PROMPT:
For each line of the data below, test for "previous". Report only the number of lines that pass.

LISTED RECORDS:

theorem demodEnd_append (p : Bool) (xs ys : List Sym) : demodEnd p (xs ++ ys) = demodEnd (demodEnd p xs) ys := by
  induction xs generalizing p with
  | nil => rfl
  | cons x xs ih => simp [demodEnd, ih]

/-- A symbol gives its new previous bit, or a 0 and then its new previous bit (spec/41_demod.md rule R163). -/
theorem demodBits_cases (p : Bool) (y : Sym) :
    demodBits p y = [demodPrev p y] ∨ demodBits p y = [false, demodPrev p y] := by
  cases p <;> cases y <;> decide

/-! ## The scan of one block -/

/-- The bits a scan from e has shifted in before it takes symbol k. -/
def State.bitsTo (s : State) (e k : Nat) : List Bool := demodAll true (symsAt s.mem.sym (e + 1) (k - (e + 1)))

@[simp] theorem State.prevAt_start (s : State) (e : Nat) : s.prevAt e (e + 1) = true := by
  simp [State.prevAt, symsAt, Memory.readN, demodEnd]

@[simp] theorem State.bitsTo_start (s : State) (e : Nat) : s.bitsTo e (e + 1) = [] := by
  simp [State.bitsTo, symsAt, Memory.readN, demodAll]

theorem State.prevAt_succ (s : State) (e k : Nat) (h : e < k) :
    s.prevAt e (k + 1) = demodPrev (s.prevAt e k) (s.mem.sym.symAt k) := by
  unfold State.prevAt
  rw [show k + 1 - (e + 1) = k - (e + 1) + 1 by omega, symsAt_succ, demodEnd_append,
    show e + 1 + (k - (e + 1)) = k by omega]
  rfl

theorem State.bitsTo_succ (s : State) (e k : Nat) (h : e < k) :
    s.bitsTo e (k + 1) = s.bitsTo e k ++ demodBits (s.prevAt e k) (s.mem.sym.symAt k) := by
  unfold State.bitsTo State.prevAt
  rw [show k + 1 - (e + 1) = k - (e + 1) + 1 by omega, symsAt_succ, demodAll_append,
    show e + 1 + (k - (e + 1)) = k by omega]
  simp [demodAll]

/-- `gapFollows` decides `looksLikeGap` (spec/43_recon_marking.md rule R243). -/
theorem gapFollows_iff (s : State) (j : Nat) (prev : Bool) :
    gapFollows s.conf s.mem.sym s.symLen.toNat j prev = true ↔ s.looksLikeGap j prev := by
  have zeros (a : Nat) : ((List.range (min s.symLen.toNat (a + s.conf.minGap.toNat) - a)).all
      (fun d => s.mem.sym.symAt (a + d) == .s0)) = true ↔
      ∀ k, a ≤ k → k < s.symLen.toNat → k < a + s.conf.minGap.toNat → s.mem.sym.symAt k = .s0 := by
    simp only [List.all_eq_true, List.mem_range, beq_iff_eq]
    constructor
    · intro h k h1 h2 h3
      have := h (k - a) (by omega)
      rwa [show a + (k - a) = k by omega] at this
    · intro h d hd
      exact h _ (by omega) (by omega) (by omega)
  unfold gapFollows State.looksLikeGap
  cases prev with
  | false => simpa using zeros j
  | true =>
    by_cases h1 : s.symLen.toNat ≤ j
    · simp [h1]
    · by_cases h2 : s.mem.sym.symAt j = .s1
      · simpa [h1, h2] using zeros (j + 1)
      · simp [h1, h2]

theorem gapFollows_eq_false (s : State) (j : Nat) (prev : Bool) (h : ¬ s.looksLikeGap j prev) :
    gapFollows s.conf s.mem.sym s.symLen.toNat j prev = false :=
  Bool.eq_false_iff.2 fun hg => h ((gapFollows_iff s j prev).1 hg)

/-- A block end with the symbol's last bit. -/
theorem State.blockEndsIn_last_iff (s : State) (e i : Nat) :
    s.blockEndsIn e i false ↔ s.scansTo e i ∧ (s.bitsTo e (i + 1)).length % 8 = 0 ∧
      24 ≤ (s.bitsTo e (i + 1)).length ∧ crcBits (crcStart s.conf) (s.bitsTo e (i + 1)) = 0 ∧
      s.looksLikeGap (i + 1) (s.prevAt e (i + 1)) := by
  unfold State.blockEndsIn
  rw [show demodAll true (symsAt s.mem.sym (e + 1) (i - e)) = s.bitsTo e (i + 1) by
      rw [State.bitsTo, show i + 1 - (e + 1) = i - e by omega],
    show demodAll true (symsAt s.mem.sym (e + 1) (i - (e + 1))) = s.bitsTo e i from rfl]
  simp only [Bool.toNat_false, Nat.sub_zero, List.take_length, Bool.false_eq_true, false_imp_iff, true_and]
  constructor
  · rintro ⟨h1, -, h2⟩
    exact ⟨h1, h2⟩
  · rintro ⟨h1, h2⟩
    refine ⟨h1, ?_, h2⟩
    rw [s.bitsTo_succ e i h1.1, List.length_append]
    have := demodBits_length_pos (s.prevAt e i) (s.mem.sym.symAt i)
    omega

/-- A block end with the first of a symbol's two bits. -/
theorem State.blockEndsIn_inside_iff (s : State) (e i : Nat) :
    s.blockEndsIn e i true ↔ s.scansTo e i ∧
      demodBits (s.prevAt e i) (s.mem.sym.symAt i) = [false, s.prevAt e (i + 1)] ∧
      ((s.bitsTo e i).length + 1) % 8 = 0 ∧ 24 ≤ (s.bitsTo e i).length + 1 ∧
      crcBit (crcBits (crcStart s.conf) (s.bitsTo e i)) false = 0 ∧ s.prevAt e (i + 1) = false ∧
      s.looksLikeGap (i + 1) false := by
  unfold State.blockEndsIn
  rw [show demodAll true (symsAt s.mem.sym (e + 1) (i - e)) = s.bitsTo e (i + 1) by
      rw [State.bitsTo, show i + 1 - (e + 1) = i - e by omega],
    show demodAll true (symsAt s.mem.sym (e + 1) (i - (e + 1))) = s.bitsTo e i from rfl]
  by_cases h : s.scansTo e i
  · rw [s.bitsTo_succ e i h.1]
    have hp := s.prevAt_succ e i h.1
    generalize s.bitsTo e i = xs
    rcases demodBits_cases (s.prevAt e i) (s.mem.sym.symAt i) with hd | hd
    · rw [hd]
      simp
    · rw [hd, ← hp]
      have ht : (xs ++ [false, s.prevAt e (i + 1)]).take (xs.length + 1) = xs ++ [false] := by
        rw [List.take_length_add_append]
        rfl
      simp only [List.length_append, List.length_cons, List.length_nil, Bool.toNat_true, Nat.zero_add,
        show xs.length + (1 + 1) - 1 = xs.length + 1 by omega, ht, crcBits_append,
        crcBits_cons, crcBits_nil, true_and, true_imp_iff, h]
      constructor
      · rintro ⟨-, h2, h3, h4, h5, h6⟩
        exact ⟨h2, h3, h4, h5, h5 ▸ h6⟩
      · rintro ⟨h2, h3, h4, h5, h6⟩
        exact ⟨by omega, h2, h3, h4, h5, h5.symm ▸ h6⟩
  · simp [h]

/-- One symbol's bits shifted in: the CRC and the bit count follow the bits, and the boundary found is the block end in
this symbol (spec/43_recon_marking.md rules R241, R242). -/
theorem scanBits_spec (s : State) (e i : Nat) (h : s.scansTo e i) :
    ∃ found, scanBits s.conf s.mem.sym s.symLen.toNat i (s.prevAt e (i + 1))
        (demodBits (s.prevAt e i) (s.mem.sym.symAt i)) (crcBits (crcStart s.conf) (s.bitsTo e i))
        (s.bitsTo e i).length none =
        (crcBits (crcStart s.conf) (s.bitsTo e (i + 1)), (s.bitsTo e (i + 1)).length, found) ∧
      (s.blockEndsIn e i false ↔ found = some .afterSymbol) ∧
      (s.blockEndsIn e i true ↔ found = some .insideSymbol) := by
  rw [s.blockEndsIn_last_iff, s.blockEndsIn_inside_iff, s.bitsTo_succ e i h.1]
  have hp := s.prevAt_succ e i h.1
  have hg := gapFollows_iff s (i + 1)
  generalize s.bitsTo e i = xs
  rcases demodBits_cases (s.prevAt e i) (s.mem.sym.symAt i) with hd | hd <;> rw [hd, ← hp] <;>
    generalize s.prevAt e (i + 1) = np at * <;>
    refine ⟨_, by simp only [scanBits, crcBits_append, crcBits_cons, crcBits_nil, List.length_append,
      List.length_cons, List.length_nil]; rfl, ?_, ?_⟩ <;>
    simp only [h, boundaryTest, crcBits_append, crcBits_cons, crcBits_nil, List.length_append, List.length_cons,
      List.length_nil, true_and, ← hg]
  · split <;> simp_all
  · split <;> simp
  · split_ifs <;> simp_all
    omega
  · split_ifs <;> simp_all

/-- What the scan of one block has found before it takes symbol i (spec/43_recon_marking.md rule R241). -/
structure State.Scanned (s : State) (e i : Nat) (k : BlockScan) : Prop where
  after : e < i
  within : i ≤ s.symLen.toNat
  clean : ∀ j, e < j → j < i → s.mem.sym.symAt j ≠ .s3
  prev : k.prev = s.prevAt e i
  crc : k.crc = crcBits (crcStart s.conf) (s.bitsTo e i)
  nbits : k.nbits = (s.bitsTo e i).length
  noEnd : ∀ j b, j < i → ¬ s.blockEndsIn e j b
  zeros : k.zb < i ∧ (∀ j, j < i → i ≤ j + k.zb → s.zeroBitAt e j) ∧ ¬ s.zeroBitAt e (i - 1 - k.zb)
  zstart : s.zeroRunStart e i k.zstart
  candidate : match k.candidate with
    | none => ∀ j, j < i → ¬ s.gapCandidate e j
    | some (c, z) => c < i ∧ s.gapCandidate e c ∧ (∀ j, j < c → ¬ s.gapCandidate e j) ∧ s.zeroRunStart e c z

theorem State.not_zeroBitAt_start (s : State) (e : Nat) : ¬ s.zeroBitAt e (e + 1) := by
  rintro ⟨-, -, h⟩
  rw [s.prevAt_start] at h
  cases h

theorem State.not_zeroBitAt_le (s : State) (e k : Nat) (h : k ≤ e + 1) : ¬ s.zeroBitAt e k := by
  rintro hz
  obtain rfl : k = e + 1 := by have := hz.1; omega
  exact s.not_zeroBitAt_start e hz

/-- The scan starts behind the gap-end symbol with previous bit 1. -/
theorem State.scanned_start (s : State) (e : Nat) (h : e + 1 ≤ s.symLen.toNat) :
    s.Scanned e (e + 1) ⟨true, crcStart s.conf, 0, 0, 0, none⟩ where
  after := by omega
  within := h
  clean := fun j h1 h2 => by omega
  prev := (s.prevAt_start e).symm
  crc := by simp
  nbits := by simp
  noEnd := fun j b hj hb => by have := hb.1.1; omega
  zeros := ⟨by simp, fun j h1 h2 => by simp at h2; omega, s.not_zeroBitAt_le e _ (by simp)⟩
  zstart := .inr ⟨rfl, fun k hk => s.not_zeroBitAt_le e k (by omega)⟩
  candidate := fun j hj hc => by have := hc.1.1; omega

WRITTEN ANSWER:
2